### MATERIAL FOR THE TASK
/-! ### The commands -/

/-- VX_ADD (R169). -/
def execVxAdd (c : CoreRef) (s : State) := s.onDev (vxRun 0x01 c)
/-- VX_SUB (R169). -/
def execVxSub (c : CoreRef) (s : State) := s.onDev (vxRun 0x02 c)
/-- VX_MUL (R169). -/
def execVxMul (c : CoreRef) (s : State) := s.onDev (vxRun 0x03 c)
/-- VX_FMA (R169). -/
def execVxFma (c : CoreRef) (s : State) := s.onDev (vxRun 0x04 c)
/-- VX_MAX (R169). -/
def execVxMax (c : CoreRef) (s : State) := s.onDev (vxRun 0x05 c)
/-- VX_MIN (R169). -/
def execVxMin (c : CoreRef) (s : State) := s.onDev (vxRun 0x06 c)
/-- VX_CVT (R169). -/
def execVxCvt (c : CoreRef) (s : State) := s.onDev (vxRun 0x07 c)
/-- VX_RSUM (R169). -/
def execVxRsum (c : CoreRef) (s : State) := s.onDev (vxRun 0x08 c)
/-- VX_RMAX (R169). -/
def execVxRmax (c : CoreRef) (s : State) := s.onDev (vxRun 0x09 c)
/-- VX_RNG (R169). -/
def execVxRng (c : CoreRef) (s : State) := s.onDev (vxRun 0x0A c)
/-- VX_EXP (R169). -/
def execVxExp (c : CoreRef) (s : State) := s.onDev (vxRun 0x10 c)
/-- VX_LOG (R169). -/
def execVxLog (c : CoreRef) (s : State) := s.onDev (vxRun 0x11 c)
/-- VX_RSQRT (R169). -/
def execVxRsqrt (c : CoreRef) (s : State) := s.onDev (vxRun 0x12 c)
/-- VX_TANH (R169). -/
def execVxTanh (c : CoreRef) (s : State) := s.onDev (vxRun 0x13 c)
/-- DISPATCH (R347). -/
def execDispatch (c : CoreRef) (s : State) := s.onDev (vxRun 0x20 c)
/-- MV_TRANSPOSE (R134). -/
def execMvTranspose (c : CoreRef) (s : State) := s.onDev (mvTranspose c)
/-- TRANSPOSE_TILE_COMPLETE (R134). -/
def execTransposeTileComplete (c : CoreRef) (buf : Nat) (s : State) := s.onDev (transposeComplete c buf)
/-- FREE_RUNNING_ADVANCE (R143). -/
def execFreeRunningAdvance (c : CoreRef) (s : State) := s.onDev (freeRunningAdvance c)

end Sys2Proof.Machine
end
--
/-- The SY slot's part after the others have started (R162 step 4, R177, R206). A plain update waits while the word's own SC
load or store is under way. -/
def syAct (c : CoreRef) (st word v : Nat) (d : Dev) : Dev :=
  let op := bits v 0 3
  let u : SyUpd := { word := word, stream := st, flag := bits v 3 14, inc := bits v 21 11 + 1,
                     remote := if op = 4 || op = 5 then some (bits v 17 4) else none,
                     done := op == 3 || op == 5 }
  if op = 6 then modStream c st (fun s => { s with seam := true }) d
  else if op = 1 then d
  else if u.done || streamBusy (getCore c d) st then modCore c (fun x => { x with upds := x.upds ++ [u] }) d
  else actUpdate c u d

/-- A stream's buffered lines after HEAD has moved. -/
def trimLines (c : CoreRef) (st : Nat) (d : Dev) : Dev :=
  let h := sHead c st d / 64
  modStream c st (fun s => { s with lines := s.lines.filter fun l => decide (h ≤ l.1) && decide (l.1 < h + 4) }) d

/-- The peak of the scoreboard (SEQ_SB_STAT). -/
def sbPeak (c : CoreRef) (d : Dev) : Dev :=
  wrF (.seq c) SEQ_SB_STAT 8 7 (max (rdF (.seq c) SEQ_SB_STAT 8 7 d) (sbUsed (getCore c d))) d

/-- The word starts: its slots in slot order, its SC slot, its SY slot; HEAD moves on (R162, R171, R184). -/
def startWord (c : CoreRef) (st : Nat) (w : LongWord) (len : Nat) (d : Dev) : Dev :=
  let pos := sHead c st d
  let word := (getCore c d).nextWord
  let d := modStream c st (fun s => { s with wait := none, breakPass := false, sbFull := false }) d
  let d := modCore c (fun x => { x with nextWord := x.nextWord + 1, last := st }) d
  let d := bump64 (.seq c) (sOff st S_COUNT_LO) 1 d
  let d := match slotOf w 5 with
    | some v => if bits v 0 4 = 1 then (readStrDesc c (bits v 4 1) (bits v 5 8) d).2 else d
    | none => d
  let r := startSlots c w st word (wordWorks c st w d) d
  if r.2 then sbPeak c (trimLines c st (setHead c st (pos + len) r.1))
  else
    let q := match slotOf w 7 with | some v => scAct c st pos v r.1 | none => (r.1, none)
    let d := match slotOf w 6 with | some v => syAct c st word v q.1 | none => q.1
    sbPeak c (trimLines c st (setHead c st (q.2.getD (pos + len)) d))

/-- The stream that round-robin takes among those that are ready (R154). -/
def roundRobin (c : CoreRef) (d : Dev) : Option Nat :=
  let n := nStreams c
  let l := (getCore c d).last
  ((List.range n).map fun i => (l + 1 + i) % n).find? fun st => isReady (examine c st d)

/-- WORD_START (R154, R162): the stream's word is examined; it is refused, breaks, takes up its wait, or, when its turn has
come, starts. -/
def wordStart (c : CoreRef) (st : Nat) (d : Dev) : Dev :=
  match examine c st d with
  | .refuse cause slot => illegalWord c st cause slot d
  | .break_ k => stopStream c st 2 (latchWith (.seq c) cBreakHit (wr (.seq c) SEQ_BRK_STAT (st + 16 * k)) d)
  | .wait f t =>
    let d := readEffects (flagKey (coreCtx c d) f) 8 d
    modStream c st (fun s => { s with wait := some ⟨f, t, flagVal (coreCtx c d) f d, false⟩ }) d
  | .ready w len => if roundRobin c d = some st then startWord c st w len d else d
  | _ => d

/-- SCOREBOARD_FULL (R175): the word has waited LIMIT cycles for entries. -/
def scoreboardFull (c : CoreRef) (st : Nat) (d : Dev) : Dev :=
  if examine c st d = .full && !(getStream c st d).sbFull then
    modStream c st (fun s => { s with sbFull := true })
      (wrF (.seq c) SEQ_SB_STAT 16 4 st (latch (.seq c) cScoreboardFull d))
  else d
--
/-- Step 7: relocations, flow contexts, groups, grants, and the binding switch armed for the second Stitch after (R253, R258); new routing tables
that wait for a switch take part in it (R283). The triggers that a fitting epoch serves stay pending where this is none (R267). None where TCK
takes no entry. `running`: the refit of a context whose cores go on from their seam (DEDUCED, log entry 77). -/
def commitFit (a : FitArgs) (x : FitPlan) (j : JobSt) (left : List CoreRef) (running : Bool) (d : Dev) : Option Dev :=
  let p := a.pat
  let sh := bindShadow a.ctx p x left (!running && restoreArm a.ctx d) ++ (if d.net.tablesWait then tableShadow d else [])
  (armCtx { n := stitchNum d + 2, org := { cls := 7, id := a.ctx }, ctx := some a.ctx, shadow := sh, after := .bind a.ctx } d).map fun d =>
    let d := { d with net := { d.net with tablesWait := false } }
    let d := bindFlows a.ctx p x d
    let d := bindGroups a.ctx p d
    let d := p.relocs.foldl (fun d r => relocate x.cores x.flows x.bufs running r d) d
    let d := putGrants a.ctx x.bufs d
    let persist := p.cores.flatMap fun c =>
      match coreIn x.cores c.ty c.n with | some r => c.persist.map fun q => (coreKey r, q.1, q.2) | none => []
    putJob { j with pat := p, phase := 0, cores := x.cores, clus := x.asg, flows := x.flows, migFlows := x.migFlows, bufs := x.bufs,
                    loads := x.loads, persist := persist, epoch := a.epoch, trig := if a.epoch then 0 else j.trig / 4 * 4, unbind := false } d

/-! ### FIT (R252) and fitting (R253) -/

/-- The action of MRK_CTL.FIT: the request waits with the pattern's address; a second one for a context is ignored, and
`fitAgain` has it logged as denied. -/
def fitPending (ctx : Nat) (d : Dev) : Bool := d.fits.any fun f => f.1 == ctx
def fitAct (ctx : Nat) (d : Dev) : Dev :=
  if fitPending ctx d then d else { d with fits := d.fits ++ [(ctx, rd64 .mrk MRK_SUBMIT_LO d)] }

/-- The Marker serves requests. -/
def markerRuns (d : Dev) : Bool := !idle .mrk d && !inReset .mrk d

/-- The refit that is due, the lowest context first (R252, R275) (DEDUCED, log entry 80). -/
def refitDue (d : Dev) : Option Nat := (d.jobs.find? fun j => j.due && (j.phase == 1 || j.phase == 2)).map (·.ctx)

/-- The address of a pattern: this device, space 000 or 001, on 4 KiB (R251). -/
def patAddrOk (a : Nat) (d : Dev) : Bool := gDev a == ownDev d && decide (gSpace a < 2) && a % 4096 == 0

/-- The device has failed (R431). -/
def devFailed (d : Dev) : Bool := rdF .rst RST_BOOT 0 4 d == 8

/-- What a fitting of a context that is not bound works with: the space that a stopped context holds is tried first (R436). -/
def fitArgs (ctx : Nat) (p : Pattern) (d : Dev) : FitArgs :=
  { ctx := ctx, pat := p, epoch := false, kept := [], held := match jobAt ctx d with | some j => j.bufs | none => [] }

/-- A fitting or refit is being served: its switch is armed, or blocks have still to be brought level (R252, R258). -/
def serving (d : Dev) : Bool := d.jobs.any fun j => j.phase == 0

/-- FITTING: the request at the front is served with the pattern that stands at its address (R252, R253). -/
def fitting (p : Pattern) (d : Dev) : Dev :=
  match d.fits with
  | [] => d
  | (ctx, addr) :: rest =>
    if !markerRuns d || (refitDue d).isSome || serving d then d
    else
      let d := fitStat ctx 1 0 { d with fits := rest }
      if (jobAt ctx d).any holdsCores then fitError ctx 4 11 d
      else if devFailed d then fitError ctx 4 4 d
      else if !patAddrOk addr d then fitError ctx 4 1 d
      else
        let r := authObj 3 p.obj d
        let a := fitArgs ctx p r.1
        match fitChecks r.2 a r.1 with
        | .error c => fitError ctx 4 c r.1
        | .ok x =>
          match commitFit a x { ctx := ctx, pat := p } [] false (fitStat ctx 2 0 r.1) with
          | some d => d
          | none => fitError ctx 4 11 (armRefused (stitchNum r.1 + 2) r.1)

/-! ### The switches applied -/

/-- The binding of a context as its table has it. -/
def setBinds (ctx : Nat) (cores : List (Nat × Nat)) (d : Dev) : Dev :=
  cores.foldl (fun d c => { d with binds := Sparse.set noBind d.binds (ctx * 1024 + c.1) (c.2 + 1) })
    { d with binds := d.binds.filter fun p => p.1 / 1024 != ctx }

### YOUR ASSIGNMENT
Each line of the listing that contains the word "setHead" must be copied.

### SOLUTION TO THIS EXERCISE
  if r.2 then sbPeak c (trimLines c st (setHead c st (pos + len) r.1))
    sbPeak c (trimLines c st (setHead c st (q.2.getD (pos + len)) d))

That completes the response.